→ **What the exercise asks**:
Below are entries; count the lines among them that contain the word "Config", and give only the count.

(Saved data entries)
******************************

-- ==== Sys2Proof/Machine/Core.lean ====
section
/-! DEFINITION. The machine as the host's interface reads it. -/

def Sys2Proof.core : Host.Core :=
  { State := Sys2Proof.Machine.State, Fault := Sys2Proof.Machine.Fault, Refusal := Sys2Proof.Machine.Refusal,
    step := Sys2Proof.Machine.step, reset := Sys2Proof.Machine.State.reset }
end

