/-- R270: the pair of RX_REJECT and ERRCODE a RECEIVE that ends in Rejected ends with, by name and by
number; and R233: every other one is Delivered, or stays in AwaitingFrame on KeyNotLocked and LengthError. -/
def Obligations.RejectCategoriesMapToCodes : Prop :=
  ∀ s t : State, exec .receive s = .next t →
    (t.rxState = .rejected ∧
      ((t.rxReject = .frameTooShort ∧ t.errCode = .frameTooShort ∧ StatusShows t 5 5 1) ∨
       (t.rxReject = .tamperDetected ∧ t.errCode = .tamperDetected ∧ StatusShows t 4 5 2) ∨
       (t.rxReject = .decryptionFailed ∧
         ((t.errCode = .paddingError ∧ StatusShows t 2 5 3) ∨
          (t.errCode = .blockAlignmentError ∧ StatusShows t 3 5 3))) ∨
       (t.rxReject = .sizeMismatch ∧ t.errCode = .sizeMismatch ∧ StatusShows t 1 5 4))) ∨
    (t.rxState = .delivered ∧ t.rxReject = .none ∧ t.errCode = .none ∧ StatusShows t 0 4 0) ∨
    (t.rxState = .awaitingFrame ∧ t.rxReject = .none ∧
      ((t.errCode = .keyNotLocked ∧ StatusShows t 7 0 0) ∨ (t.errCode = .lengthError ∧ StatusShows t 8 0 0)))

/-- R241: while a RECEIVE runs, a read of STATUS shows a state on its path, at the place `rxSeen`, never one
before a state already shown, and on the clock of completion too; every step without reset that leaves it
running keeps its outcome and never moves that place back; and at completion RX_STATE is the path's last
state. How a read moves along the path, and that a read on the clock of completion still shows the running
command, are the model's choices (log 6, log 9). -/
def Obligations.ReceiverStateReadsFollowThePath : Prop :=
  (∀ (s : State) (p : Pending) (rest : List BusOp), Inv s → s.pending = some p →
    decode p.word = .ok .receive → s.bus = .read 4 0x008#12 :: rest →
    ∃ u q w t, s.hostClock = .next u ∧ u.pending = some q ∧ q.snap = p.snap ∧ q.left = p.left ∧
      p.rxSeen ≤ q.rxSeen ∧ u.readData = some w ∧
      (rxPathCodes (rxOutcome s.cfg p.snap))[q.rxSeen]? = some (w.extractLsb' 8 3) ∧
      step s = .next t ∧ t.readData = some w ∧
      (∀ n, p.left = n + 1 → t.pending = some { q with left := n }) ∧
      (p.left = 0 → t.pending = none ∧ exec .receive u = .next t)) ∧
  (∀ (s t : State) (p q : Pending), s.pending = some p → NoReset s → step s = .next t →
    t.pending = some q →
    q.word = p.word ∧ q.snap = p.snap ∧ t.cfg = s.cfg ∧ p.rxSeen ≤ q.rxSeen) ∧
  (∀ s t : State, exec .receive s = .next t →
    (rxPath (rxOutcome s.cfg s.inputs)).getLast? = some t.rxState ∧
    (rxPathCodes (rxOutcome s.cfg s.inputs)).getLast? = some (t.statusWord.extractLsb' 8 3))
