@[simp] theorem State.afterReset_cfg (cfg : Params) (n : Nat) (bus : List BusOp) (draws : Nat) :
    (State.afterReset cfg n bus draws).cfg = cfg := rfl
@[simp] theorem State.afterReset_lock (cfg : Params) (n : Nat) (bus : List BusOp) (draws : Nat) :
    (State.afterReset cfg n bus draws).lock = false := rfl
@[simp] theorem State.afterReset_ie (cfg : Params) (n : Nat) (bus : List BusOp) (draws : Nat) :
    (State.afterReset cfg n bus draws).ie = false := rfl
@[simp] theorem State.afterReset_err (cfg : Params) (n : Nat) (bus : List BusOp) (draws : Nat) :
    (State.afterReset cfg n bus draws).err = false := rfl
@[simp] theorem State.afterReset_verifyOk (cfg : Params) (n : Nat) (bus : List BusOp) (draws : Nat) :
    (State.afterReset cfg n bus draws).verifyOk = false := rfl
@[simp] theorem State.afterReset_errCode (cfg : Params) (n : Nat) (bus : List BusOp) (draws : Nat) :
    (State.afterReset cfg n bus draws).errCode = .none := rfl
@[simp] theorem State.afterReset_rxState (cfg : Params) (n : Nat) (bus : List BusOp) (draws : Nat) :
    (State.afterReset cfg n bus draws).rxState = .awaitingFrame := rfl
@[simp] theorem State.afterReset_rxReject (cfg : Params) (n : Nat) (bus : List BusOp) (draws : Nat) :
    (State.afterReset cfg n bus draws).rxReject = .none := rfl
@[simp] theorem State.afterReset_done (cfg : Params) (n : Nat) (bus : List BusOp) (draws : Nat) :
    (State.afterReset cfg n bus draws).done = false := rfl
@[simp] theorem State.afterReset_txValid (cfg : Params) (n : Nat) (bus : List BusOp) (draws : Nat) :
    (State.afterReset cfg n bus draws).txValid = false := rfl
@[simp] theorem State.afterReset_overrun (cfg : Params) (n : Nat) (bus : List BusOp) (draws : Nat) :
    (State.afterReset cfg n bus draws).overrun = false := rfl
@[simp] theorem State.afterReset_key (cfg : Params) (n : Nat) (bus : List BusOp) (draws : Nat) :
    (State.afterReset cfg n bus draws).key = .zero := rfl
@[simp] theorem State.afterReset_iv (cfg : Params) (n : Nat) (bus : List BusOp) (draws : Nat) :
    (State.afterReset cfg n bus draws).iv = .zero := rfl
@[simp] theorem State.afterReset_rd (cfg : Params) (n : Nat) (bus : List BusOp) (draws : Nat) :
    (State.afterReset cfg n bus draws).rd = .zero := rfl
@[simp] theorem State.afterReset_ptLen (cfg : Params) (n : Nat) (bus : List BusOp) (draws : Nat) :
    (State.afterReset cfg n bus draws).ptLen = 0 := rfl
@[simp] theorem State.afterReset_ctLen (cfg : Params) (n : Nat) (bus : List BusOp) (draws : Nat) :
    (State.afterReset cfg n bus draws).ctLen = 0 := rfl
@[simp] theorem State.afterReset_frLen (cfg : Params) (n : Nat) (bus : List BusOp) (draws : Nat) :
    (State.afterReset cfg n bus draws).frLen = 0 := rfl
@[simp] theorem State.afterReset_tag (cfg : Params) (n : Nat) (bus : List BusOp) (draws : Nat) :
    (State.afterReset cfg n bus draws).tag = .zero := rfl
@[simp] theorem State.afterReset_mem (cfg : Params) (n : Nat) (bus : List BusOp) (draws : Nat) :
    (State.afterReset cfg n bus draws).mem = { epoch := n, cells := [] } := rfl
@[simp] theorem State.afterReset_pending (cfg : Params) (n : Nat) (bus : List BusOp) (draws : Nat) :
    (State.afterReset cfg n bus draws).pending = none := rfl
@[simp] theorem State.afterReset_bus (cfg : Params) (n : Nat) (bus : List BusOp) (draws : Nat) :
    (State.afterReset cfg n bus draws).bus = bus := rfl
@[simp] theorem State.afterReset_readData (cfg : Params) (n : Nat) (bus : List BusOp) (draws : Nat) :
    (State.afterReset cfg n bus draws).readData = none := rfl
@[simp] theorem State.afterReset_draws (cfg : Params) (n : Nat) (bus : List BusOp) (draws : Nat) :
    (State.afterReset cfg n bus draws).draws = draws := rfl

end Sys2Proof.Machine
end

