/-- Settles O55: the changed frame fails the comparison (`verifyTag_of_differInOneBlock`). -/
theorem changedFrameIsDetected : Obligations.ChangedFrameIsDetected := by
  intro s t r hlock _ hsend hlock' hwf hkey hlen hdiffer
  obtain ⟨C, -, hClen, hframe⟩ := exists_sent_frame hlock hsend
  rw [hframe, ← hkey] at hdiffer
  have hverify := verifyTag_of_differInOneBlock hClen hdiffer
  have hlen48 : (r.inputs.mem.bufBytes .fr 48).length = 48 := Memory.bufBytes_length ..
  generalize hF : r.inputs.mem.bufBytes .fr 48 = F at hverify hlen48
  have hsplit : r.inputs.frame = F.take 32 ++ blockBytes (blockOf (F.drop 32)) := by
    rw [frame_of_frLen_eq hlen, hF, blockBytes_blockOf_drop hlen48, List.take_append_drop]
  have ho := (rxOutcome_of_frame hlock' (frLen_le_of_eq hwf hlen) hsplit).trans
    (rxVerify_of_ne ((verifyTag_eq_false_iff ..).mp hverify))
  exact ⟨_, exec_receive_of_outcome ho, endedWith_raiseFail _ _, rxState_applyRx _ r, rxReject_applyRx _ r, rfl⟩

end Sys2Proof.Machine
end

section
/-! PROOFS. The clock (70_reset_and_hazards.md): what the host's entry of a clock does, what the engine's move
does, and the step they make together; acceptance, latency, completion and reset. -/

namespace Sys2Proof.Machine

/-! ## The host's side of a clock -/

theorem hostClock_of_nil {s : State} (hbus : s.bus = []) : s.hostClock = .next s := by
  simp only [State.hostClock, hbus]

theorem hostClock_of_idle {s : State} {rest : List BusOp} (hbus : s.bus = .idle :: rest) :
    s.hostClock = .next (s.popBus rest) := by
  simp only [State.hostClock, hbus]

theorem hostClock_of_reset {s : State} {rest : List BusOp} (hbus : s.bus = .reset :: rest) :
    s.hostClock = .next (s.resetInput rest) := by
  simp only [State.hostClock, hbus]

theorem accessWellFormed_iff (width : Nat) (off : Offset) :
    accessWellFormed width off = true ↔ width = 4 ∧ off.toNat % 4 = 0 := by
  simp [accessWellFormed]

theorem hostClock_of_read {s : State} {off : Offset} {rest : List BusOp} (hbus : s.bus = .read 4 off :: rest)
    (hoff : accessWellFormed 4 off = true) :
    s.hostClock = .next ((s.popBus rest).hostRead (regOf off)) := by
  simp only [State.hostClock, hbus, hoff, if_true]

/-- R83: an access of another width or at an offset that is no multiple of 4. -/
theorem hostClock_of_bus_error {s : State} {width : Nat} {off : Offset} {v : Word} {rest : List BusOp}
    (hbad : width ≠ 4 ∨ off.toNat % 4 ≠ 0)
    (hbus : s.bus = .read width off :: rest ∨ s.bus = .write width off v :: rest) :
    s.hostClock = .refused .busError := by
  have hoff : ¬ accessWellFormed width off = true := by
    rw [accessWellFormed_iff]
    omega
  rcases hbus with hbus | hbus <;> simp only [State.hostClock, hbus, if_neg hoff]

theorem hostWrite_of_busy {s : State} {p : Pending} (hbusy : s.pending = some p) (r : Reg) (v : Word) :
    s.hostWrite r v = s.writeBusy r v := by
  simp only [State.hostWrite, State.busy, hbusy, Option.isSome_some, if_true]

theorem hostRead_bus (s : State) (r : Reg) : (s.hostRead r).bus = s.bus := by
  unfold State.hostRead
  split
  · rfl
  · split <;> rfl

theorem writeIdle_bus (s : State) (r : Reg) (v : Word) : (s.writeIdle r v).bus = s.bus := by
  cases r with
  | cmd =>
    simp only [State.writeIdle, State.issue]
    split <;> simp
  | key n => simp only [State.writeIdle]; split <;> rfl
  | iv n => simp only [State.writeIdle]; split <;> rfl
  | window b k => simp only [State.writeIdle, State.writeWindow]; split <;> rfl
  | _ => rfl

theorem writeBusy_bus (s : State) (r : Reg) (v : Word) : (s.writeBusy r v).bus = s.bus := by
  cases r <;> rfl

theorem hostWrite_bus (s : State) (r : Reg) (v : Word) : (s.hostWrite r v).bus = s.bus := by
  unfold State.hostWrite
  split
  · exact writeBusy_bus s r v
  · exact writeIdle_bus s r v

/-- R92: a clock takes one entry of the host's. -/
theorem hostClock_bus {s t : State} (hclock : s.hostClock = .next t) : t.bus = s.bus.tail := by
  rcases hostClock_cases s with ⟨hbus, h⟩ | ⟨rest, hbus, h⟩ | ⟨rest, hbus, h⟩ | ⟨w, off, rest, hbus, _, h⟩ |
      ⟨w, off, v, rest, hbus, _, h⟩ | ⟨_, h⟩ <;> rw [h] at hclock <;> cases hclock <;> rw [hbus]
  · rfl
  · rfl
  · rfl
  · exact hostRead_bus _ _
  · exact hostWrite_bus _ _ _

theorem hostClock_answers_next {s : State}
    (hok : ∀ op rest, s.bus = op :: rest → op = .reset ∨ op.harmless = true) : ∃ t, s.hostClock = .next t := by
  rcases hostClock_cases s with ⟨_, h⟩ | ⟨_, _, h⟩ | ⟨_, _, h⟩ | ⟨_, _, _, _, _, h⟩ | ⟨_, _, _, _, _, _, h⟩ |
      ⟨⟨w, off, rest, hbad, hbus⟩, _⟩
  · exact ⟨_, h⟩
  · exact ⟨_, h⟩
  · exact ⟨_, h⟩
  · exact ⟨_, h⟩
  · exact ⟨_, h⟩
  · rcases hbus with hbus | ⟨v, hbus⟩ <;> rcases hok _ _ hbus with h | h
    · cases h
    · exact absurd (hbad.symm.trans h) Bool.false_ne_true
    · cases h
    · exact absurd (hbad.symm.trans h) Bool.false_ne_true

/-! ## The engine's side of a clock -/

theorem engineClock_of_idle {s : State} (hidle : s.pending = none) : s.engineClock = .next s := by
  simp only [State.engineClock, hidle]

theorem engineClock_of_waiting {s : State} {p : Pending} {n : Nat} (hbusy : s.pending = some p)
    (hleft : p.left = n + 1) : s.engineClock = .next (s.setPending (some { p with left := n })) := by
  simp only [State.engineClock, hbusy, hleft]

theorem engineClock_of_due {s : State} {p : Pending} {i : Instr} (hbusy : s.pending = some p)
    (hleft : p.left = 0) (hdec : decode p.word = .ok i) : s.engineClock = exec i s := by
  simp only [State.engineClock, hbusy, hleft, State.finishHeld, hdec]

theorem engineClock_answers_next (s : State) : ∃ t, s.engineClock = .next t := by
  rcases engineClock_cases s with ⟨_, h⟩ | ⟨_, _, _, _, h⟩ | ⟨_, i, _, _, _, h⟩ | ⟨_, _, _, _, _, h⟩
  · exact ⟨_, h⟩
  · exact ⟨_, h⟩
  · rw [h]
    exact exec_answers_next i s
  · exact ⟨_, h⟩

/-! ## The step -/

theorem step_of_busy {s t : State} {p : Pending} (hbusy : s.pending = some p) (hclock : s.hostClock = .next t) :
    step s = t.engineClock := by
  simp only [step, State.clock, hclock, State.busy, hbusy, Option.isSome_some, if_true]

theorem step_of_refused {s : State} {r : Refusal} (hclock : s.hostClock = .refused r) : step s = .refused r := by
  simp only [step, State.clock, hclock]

******************************

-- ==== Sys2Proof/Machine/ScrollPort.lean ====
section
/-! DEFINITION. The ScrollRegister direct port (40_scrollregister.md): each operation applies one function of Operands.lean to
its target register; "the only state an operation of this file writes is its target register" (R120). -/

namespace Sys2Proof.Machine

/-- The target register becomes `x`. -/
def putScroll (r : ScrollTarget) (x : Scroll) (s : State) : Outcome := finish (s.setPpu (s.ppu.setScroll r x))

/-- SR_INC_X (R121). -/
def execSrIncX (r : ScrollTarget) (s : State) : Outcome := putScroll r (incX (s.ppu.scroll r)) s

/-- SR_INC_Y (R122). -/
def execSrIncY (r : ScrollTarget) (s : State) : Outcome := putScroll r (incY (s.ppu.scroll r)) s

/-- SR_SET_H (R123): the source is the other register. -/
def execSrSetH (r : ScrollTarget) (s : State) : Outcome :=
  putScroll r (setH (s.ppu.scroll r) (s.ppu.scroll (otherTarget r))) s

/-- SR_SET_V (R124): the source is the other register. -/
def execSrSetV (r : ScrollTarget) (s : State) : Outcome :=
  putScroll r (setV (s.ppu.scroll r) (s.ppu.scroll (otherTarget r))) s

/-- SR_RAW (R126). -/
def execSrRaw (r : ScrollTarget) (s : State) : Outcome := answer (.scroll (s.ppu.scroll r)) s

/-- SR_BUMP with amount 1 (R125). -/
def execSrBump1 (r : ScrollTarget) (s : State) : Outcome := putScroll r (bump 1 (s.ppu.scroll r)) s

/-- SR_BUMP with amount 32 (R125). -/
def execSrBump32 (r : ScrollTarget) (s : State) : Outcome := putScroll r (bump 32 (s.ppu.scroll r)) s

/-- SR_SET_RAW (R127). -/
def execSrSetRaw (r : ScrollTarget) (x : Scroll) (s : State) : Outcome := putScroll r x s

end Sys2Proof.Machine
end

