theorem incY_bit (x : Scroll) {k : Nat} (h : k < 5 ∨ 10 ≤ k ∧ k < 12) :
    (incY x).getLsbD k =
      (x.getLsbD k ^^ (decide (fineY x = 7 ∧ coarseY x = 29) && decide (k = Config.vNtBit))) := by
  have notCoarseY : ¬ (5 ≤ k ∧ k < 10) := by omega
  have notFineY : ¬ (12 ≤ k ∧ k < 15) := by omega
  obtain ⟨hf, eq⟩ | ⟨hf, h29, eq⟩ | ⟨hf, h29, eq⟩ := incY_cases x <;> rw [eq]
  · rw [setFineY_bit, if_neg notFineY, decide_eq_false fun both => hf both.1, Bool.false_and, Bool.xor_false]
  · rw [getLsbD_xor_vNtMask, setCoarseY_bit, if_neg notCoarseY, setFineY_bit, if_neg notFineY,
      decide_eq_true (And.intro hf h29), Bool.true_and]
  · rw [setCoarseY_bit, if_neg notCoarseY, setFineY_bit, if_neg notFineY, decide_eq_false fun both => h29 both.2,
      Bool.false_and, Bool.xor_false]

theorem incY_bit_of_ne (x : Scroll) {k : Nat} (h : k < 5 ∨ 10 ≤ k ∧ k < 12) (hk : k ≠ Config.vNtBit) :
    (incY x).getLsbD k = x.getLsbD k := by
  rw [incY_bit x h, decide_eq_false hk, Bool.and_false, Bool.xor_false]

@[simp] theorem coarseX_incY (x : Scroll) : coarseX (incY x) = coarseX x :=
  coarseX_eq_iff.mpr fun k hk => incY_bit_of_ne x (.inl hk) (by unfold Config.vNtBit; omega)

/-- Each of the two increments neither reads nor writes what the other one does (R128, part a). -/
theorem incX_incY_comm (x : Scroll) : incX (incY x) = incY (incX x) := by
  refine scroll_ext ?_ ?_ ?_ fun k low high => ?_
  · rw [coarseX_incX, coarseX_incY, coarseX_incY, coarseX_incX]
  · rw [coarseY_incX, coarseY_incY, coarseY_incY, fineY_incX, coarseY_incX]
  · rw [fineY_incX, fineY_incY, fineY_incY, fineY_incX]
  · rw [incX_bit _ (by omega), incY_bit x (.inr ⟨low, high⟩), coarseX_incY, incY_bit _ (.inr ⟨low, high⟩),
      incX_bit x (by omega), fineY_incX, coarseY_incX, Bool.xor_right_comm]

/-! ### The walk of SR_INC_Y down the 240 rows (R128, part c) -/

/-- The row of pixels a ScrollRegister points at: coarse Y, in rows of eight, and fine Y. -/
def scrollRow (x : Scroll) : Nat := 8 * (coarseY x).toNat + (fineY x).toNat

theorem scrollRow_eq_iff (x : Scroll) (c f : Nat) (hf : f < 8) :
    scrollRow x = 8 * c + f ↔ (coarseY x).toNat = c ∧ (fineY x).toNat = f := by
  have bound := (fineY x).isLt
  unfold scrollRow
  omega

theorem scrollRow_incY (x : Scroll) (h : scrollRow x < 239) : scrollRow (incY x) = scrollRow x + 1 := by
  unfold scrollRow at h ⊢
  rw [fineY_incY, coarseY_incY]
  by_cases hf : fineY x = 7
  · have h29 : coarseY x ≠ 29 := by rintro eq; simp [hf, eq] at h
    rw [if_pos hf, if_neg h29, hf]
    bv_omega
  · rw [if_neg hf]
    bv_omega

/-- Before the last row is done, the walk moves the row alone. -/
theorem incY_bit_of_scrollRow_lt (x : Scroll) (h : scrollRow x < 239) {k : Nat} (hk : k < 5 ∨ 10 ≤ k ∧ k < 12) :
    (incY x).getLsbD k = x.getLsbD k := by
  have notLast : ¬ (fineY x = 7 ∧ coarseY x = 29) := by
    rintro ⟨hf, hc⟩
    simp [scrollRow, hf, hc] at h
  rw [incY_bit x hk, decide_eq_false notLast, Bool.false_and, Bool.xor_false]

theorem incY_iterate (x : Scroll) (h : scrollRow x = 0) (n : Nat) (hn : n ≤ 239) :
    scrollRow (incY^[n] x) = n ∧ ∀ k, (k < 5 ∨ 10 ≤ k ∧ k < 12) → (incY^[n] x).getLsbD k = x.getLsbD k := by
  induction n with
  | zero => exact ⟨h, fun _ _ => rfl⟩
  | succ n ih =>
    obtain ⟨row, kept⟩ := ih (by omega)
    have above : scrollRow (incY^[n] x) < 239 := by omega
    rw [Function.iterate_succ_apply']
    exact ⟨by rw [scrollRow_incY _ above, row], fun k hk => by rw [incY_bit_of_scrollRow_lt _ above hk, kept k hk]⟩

******************************

→ **Result for this exercise**:
3